Security researchers have detailed a major politically motivated cyber espionage campaign focused on stealing info from government, defense and academic organizations via custom and commercial tools.
CopyKittens – which has been active since at least 2013 – has targeted organizations in Israel, Saudi Arabia, Turkey, the US, Jordan and Germany as well as UN employees, according to a joint report from Israeli firm ClearSky and Trend Micro.
It’s used a variety of means to do so, including watering hole attacks inserting JavaScript into tactically chosen sites such as the Jerusalem Post and IDF Disabled Veterans Organization.
Other methods include emailed links to malicious sites built by the group, weaponized Office documents, and the exploitation of web servers using vulnerability scanning and SQLi tools such as Havij, sqlmap, and Acunetix.
It also created fake social media profiles to build trust with targets and potentially spread malicious links.
In one attack, members of the German Bundestag were hit by several watering hole attacks, including ones linking to compromised Jerusalem Post pages.
In another, an IT company was infiltrated so hackers could use its VPN connection into client organizations, the report claimed.
As well as using public tools such as Red Team software Cobalt Strike, Metasploit, credential dumping tool Mimikatz and post-exploitation agent Empire, the group employed several developed in-house.

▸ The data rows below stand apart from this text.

/-- A PLL loses lock, and with `edges` 0 its reference shows no edges (R369): every lane that uses it goes to IDLE; one whose
pair is on its way to bypass or release is there already. -/
def execQpllUnlock (die : Die) (quad : Fin 8) (pll : Fin 2) (edges : Bool) (s : State) : Host.Outcome State Fault Refusal :=
  .next (if s.present die ∧ s.on die (qpllLock pll quad) then
    let s := ((s.p die (qpllLock pll quad) 0).p die (R.LAN_QSTATUS.UNLOCK quad) 1).p die (R.LAN_QSTATUS.REF_ACTIVE quad)
      (if edges then 1 else 0)
    (List.range 4).foldl (fun s i =>
      let n := 4 * quad.val + i
      if laneUsesPll s die n pll then
        if laneState s die n = Ln.bypass then pairIdle s die (n / 2) true
        else if laneState s die n = Ln.off ∨ (s.pair die (n / 2)).idle.isSome then s else laneRestart s die n
      else s) s
  else s)

/-! ## Negotiation (R378) -/

/-- Every lane of the port can run a rate (R378). -/
def portCan (s : State) (d p hz : Nat) (pam4 : Bool) : Bool :=
  (portLanes s d p).all (fun n => (modeFor s d n hz pam4 0 0).isSome)

/-- The Ethernet types that the port advertises. -/
def ethAvail (s : State) (d p : Nat) : List PhyType :=
  phyTypes.filter (fun t => s.bit d (R.LAN_AN_ADV.ETH p) (t.code - 1) && t.lanes == (portLanes s d p).length
    && portCan s d p t.hz t.pam4)

/-- The TNB rate codes that the port advertises. -/
def tnbAvail (s : State) (d p : Nat) : List Nat :=
  if s.on d (R.LAN_AN_ADV.TNB p) then
    (List.range 8).filter (fun r => s.bit d (R.LAN_AN_ADV.TNB_RATES p) r
      && portCan s d p (tnbRates.getD r (0, false)).1 (tnbRates.getD r (0, false)).2)
  else []

/-- What negotiation comes to (R378): the type code, the rate, PAM4, FEC and PCS; TNB wins, then the highest common type. -/
def anResolve (s : State) (d p partner : Nat) : Option (Nat × Nat × Bool × Nat × Nat) :=
  let tnb := if partner.testBit 31 then (tnbAvail s d p).filter (fun r => partner.testBit (13 + r)) else []
  match tnb.getLast? with
  | some r =>
    let x := tnbRates.getD r (0, false)
    some (0x80 + r, x.1, x.2, if x.2 && s.on d (R.LAN_AN_ADV.TNB_FEC p) && partner.testBit 30 then 2 else 0, 1)
  | none =>
    match ((ethAvail s d p).filter (fun t => partner.testBit (t.code - 1))).getLast? with
    | some t => some (t.code, t.hz, t.pam4, t.fec, 0)
    | none => none

/-- The fields of LAN_AN_PARTNERn. -/
def partnerMask : Nat := 0xE01FFFFF

/-- The port's first lane is in AN and negotiation runs. -/
def anRuns (s : State) (d n : Nat) : Bool :=
  s.present d && firstLane s d n == n && laneState s d n == Ln.an && s.g d (R.LAN_AN_STATUS.ASTATE n) == 1

/-- Negotiation resolves a common mode: every lane of the port takes it (R377, R378). -/
def execAnResolved (die : Die) (lane : Fin 32) (partner : Word) (s : State) : Host.Outcome State Fault Refusal :=
  let pg := partner.toNat &&& partnerMask
  .next (match anRuns s die lane, anResolve s die lane pg with
    | true, some (code, hz, pam4, fec, pcs) =>
      let s := s.p die ⟨0x500028 + 4096 * lane, 0, 32⟩ pg
      let s := ((s.p die (R.LAN_AN_STATUS.RESULT lane) code).p die (R.LAN_AN_STATUS.ASTATE lane) 2).p die
        (R.LAN_AN_STATUS.FEC lane) (if pcs = 1 ∧ fec = 2 then 1 else 0)
      let s := s.p die (R.LAN_AN_STATUS.EEE lane) (if s.on die (R.LAN_AN_ADV.EEE lane) ∧ pg.testBit 29 then 1 else 0)
      (portLanes s die lane).foldl (fun s n =>
        let m := (modeFor s die n hz pam4 fec pcs).getD 0
        if n = lane.val then laneTrain s die n m
        else
          let s := s.setLane die n { s.lane die n with mode := m }
          if laneState s die n = Ln.off ∨ laneState s die n = Ln.bypass ∨ (s.lane die n).idle ≠ .stay then s
          else laneTrain s die n m) s
    | _, _ => s)

/-- No common mode (R377). -/
def execAnFail (die : Die) (lane : Fin 32) (partner : Word) (s : State) : Host.Outcome State Fault Refusal :=
  let pg := partner.toNat &&& partnerMask
  .next (if anRuns s die lane ∧ anResolve s die lane pg = none then
    ((s.p die ⟨0x500028 + 4096 * lane, 0, 32⟩ pg).p die (R.LAN_AN_STATUS.ASTATE lane) 3).p die (R.LAN_EVT.AN_FAIL lane) 1
  else s)

/-- Negotiation starts again after 65 ms (R377). -/
def execAnRestart (die : Die) (lane : Fin 32) (s : State) : Host.Outcome State Fault Refusal :=
  .next (if s.present die ∧ laneState s die lane = Ln.an ∧ s.g die (R.LAN_AN_STATUS.ASTATE lane) = 3 then
    s.p die (R.LAN_AN_STATUS.ASTATE lane) 1 else s)

/-! ## Bring-up and loss -/

/-- A lane's electrical idle ends (R377). -/
def execLaneIdleEnd (die : Die) (lane : Fin 32) (s : State) : Host.Outcome State Fault Refusal :=
  .next (if s.present die ∧ !s.held die Blk.lan ∧ laneState s die lane = Ln.idle ∧ (s.lane die lane).idle ≠ .stay then
    laneBegin s die lane else s)

/-- Both ends report receiver ready (R377, R379). -/
def execTrainingReady (die : Die) (lane : Fin 32) (taps : Word) (s : State) : Host.Outcome State Fault Refusal :=
  .next (if s.present die ∧ laneState s die lane = Ln.training then
    laneGo (s.p die ⟨0x500030 + 4096 * lane, 0, 32⟩ taps.toNat) die lane Ln.align .stay else s)

/-- The training limit passes (R377, R379): 65 ms of idle. -/
def execTrainingTimeout (die : Die) (lane : Fin 32) (s : State) : Host.Outcome State Fault Refusal :=
  .next (if s.present die ∧ laneState s die lane = Ln.training then
    (laneGo s die lane Ln.idle .retry).p die (R.LAN_EVT.TRAIN_FAIL lane) 1 else s)

/-- Block lock is gained or lost (R373). -/
def execBlockLock (die : Die) (lane : Fin 32) (gained : Bool) (s : State) : Host.Outcome State Fault Refusal :=
  .next (if s.present die ∧ (laneState s die lane = Ln.align ∨ laneState s die lane = Ln.up) then
    if gained then
      ((s.p die (R.LAN_STATUS.BLOCK_LOCK lane) 1).p die (R.LAN_STATUS.CDR_LOCK lane) 1).p die (R.LAN_STATUS.SIGNAL lane) 1
    else (s.p die (R.LAN_STATUS.BLOCK_LOCK lane) 0).p die (R.LAN_STATUS.FEC_ALIGN lane) 0
  else s)

/-- Locks, FEC alignment and deskew on every lane of the port: its lanes come UP (R373, R377). -/
def execAlignComplete (die : Die) (lane : Fin 32) (s : State) : Host.Outcome State Fault Refusal :=
  let p := firstLane s die lane
  let ls := portLanes s die p
  .next (if s.present die ∧ ls.any (fun n => laneState s die n == Ln.align)
      ∧ ls.all (fun n => (laneState s die n == Ln.align || laneState s die n == Ln.up)
        && s.on die (R.LAN_STATUS.BLOCK_LOCK n) && s.on die (R.LAN_STATUS.CDR_LOCK n)) then
    ls.foldl (fun s n =>
      let m := (s.lane die n).mode
      let s := (s.p die (R.LAN_STATUS.DESKEW n) 1).p die (R.LAN_STATUS.FEC_ALIGN n) (if modeFec m = 0 then 0 else 1)
      if laneState s die n = Ln.align then
        let (code, s) := phyCode s die n ls.length m
        (laneGo (s.p die (R.LAN_STATUS.PHY n) code) die n Ln.up .stay).p die (R.LAN_EVT.LINK_UP n) 1
      else s) s
  else s)

/-- Loss of signal for 1 µs, or with `cdr` of CDR lock, takes an UP lane back to bring-up (R375, R377). -/
def execLinkLoss (die : Die) (lane : Fin 32) (cdr : Bool) (s : State) : Host.Outcome State Fault Refusal :=
  .next (if s.present die ∧ (laneState s die lane = Ln.up ∨ laneState s die lane = Ln.lpi) then
    laneRestart (if cdr then s else s.p die (R.LAN_STATUS.SIGNAL lane) 0) die lane else s)

/-- The error threshold of HI_BER is met (R375). -/
def execHiBerSet (die : Die) (lane : Fin 32) (s : State) : Host.Outcome State Fault Refusal :=
  .next (if s.present die ∧ laneState s die lane = Ln.up then portRefresh (s.p die (R.LAN_STATUS.HI_BER lane) 1) die lane else s)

These include: TDTESS backdoor; lateral movement tool, Vminst; NetSrv, a Cobalt Strike loader; and ZPP, a files compression console program. The group also uses Matryoshka v1, a selfdeveloped RAT analyzed by ClearSky in a previous report, and newer version Matryoshka v2.
However, the group’s efforts lacked sophistication in some respects:
“Often, victim organizations would learn of the breach due to the non-stealthy behavior of the attackers. The attackers would get greedy, infecting multiple computers within the network of breached organizations. This would raise an alarm in various defense systems, making the victims initiate incident response operations.”
Although the report falls short of clear attribution, Iranian hackers were flagged by Eyal Sela, head of threat intelligence at ClearSky, and in a previous report. That would make sense, given the list of CopyKittens targets.
Trend Micro EMEA threat research lead, Bob McArdle, explained that the hackers often target the same user repeatedly over multiple platforms until they get in, before pivoting to a higher value target on the network.
“As stated in our recent Pawn Storm report, we strongly recommend two factor authentication be implemented to protect webmail accounts from being compromised,” he added in a blog post.
“Webmail accounts can be a treasure trove of information for an attacker, and an extremely strong initial beachhead for pivoting into other targets e.g. replying to existing threads with malicious attachments or links."